O livro enferma, como os leitores hão-de
verificar, de alguns lapsos, algumas imprecisões, que oportunamente apontarei;
uns serão simples erros tipográficos, outros não. Se figuras proeminentes das
ciências e das artes os cometem, munidos como estão de equipamentos
sofisticadíssimos, e de pessoal às ordens para os auxiliarem em tudo de que
precisam, por que não o Mário que apenas se tinha a si próprio e com enormíssimas
carências?
A segunda parte, que começa na página 257,
insere os poetas, romancistas, investigadores, artistas (fotografia, arte sacra, pintura, teatro, música, etc.) que formam a plêiade melgacense, uns já desaparecidos,
outros vivos, agora todos irmanados numa publicação de grande qualidade. Outras
personalidades foram omitidas, não por desprezo ou outra qualquer razão
obscura, pois o padre Júlio tudo fez para não discriminar fosse quem fosse, mas
sim por se tratar de pessoas que de Melgaço apenas possuem uma ténue lembrança
e até uma delas (José Luís Pires Laranjeira, nascido no
hospital da Misericórdia em 1950, mestre em Línguas e Literaturas, professor na
Universidade de Coimbra, poeta, jornalista, contista) me disse, quando com ele conversei na Sociedade de Língua
Portuguesa, que a sua terra desde há muitos anos era Rio Tinto – de Melgaço já
pouco se lembrava!
Que diferença: os professores melgacenses
que se encontram a lecionar nas Universidades do Porto e Braga, esses sim, amam
o seu torrão natal e dedicam-lhe bastante do seu tempo e da sua ciência. Não
quero também esquecer o arquiteto Luís de Magalhães Fernandes Pinto porque,
embora não lhe conheça a obra da sua especialidade no concelho, colaborou na edição
de «O Meu Livro das gerações Melgacenses», trabalho genealógico do Dr. Augusto
César Esteves, cuja importância nunca será de mais realçar, apesar de nele não
se incluir um ror de apelidos – uma falha!

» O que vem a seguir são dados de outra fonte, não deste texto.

/-- R108: a fault in the first burst (the second is not emitted) and in the second burst. Whether the
target register changed is unknown: what the target becomes is the environment's choice (log 10). The
events of the failed bursts are log 11's. A WRITE ends with no other completion code than these faults'
and OK, whatever its address and value. A short count fails in the same way (`FaultEntry`). -/
def Obligations.WriteFaults : Prop :=
  ∀ (s : State) (a : Addr) (v : Value) (m0 m1 : EnvMove) (n : Nat) (rest : List Answer),
    s.phase = .idle →
    (s.answers = .error n m0 :: rest →
      ∃ t, exec (.write a v) s = .next t ∧ t.trace = s.trace ++ [.writeError (burstWR1 s.pins v)] ∧
        t.linkPhase = .unknown ∧ t.status = .transportIoError ∧ t.phase = .idle ∧ t.answers = rest ∧
        t.target = s.target.map fun T => Memory.writeAll T m0.changes) ∧
    (s.answers = .completes m0 :: .error n m1 :: rest →
      ∃ t, exec (.write a v) s = .next t ∧
        t.trace = s.trace ++ [.write (burstWR1 s.pins v), .writeError (burstWR2 s.pins a)] ∧
        t.linkPhase = .unknown ∧ t.status = .transportIoError ∧ t.phase = .idle ∧ t.answers = rest ∧
        t.target = s.target.map fun T => Memory.writeAll T m1.changes) ∧
    (∀ t, exec (.write a v) s = .next t → t.done = true → t.status = .ok ∨ t.status = .transportIoError)

/-! ### READ -/

/-- R112: a READ whose 66 transactions complete, each fetch finding its Samples (log 8), emits the
address burst with the read-request trailer, fetches one Sample, then performs 32 round-trips of a
sampling pulse and a fetch of two Samples; bit `31 - i` of the result is the MISO flag of the second
Sample of round-trip `i`. -/
def Obligations.ReadRoundTrips : Prop :=
  ∀ (s : State) (a : Addr) (v : Value) (ms : List EnvMove) (rest : List Answer),
    s.phase = .idle → ms.length = 66 → FetchesSupplied s.retBuf ms → s.answers = ms.map .completes ++ rest →
    ∃ (address : List Sample) (d : Sample) (rs : List (Sample × Sample)) (t : State),
      encodeBits s.pins a.toNat 8 = some address ∧ rs.length = 32 ∧
      exec (.read a v) s = .next t ∧ t.phase = .idle ∧ t.answers = rest ∧ t.status = .ok ∧
      t.trace = s.trace ++ .write (address ++ [clockFlag s.pins, 0]) :: .read 1 [d] ::
        rs.flatMap (fun r => [.write [strobeFlag s.pins ||| clockFlag s.pins, strobeFlag s.pins],
          .read 2 [r.1, r.2]]) ∧
      t.rdata = t.acc ∧ t.bitcnt = 32 ∧
      ∀ i < 32, t.rdata.getLsbD (31 - i) = decide ((rs.getD i (0, 0)).2 &&& misoFlag s.pins ≠ 0)

/-- R112, R116, R117, R29, R46: the whole effect of a READ with no target attached, and all it leaves
unchanged. The Samples it fetches are the first 65 of the return buffer followed by what arrives, stale
Samples first (R119 (f), R174). The return buffer as a queue is log 8; the list of results is log 12.
The count of driven Samples, 0 here, is log 31's. -/
def Obligations.ReadCompletes : Prop :=
  ∀ (s : State) (a : Addr) (v : Value) (ms : List EnvMove) (rest : List Answer),
    s.phase = .idle → s.target = none → ms.length = 66 → FetchesSupplied s.retBuf ms →
    s.answers = ms.map .completes ++ rest →
    ∃ (stream : List Sample) (value : Value),
      stream = s.retBuf ++ ms.flatMap (fun m => m.arrived) ∧ 65 ≤ stream.length ∧
      (∀ i < 32, value.getLsbD (31 - i) = (stream.getD (2 * i + 2) 0).getLsbD s.pins.miso) ∧
      exec (.read a v) s = .next { s with
        addrQ := a
        valueQ := v
        acc := value
        bitcnt := 32
        status := .ok
        rdata := value
        done := true
        lineOut := strobeFlag s.pins
        driven := 0
        retBuf := stream.drop 65
        trace := s.trace ++ .write (burstRD1 s.pins a) :: .read 1 [stream.getD 0 0] ::
          (List.range 32).flatMap (fun i => [.write (burstRDP s.pins),
            .read 2 [stream.getD (2 * i + 1) 0, stream.getD (2 * i + 2) 0]])
        results := s.results ++ [⟨.ok, value⟩]
        answers := rest
        draws := s.draws + 66 }

/-- R118: a READ that fails in its `k`-th transaction, for every `k` below 66: the `k` transactions before
it are done, the failed one is the last event, the remaining ones are not performed, `rdata` is a free
value (log 6) and not the partial `acc`. The events of failed transactions are log 11's; that a fetch
finds its Samples in a queue is log 8. -/
def Obligations.ReadFaults : Prop :=
  ∀ (s : State) (a : Addr) (v : Value) (ms : List EnvMove) (m : EnvMove) (n : Nat) (bad : Answer)
    (rest : List Answer), s.phase = .idle → ms.length < 66 →
    (∀ j < ms.length / 2, 2 * j + 1 ≤ (s.retBuf ++ (ms.take (2 * j + 2)).flatMap fun m => m.arrived).length) →
    bad = .error n m ∨ bad = .short n m → s.answers = ms.map .completes ++ bad :: rest →
    ∃ t, exec (.read a v) s = .next t ∧ t.phase = .idle ∧ t.done = true ∧ t.status = .transportIoError ∧
      t.linkPhase = .unknown ∧ t.rdata = Config.freeRdata (s.draws + ms.length + 1) ∧ t.answers = rest ∧
      s.trace <+: t.trace ∧ t.trace.length = s.trace.length + ms.length + 1 ∧
      t.trace.getLast? = some (if ms.length = 0 then .writeError (burstRD1 s.pins a)
        else if ms.length = 1 then .readError 1
        else if ms.length % 2 = 0 then .writeError (burstRDP s.pins)
        else .readError 2)

/-- R40 (decision D23, for tests only): a READ of a synchronised link with the ideal target attached
returns the addressed register, whatever the other returned bits are, and leaves the target as it
was. That each fetch finds its Samples in a queue is log 8. -/
def Obligations.ReadOfIdealTarget : Prop :=
  ∀ (s : State) (T : Memory) (a : Addr) (v : Value) (ms : List EnvMove) (rest : List Answer),
    s.Trusted → s.target = some T → ms.length = 66 → FetchesSupplied s.retBuf ms →
    s.answers = ms.map .completes ++ rest →
    ∃ t, exec (.read a v) s = .next t ∧ t.phase = .idle ∧ t.status = .ok ∧ t.linkPhase = .synced ∧
      t.rdata = Memory.read T a ∧ t.target = some T

/-- R40, R45 (decision D23): on a synchronised link with the ideal target attached, a WRITE and then a
READ of the same register returns the value written. The target's list is in its canonical form (log
9), which every step keeps (`State.Inv`); each fetch finds its Samples in a queue (log 8). -/
def Obligations.WriteThenReadReturnsTheValue : Prop :=
  ∀ (s : State) (T : Memory) (a : Addr) (v junk : Value) (m0 m1 : EnvMove) (ms : List EnvMove)
    (rest : List Answer),
    s.Trusted → s.target = some T → Memory.Wf T → ms.length = 66 →
    FetchesSupplied (s.retBuf ++ m0.arrived ++ m1.arrived) ms →
    s.answers = .completes m0 :: .completes m1 :: ms.map .completes ++ rest →
    ∃ t u, exec (.write a v) s = .next t ∧ exec (.read a junk) t = .next u ∧
      u.status = .ok ∧ u.rdata = v ∧ u.answers = rest

/-- R113: of the two Samples of a round-trip the block reads the MISO flag of the second one and nothing
else. Two round-trips of one state whose second Samples agree in that flag lead to states that differ
in nothing but the Samples the trace records, whatever the environment returns. -/
def Obligations.OnlySecondMisoIsRead : Prop :=
  ∀ (s : State) (buf buf' : List Sample) (m m' : EnvMove) (r0 r1 q0 q1 : Sample) (more : List Sample)
    (rest : List Answer), s.phase = .rdFetch → s.target = none →
    buf ++ m.arrived = r0 :: r1 :: more → buf' ++ m'.arrived = q0 :: q1 :: more →
    r1.getLsbD s.pins.miso = q1.getLsbD s.pins.miso →
    ∃ t u, step { s with retBuf := buf, answers := .completes m :: rest } = .next t ∧
      step { s with retBuf := buf', answers := .completes m' :: rest } = .next u ∧
      u = { t with trace := s.trace ++ [.read 2 [q0, q1]] } ∧
      t.acc = (s.acc <<< 1) ||| (if r1.getLsbD s.pins.miso then 1 else 0)

/-! ### The sequencer -/

/-- R126: the burst of every phase that has one, and that it is a function of the phase, the operand
latches and the pin binding alone. -/
def Obligations.BurstOfEachPhase : Prop :=
  (∀ (s : State), ∃ zeros sentinel value address,
    encodeBits s.pins 0 32 = some zeros ∧ encodeBits s.pins 0xFE 8 = some sentinel ∧
    encodeBits s.pins s.valueQ.toNat 32 = some value ∧ encodeBits s.pins s.addrQ.toNat 8 = some address ∧
    (s.phase = .syW1 → s.transaction = some (.emit (zeros ++
      [strobeFlag s.pins ||| clockFlag s.pins ||| mosiFlag s.pins, strobeFlag s.pins ||| mosiFlag s.pins]))) ∧
    (s.phase = .syW2 → s.transaction = some (.emit (sentinel ++
      [mosiFlag s.pins ||| clockFlag s.pins, mosiFlag s.pins]))) ∧
    (s.phase = .wrW1 → s.transaction = some (.emit value)) ∧
    (s.phase = .wrW2 → s.transaction = some (.emit (address ++
      [mosiFlag s.pins ||| clockFlag s.pins, mosiFlag s.pins]))) ∧
    (s.phase = .rdW1 → s.transaction = some (.emit (address ++ [clockFlag s.pins, 0]))) ∧
    (s.phase = .rdPulse → s.transaction = some (.emit [strobeFlag s.pins ||| clockFlag s.pins, strobeFlag s.pins]))) ∧
  ∀ s u : State, s.phase = u.phase → s.addrQ = u.addrQ → s.valueQ = u.valueQ → s.pins = u.pins →
    s.transaction = u.transaction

Como os últimos nem sempre o são, quero
agora referir-me à capa do livro: como certa vez já o disse, eu não sou especilalista
nesta matéria, por isso a minha opinião é fruto apenas de um olhar furtivo e
global, descurando pormenores, passando em claro aqueles pequenos nadas que,
por isso mesmo, fazem a grandeza do mestre. Para mim a capa está adequada à
matéria do livro: sóbria, com uma cor discreta, que por o ser partilha de uma
intimidade que se deseja, tendo em conta não só o rigor das ciências mas também
a sua não espetacularidade. Dizia-me certo dia um editor que a capa de um livro
deve dar de imediato ao leitor a ideia daquilo que vai ler. Isto é: para
assuntos sérios, uma “roupagem” a condizer. Manuel Igrejas dispensa elogios,
pois o seu talento e arte já estão bastante divulgados e a sua obra, da qual
conhecemos apenas uma milionésima parte, está um pouco espalhada por todo o
lado.
Não queria acabar este artigo sem
mencionar o poeta Ribeiro da Silva, professor e antigo diretor do Notícias de
Melgaço, a quem o Gú se refere no seu livro «Poesia Popular», dizendo que foi
por ele influenciado e que lançou as suas gazetilhas «sob suas indicações e seus ensinamentos».
Artigo publicado em A Voz de Melgaço n.º 1060, de 1/11/1996.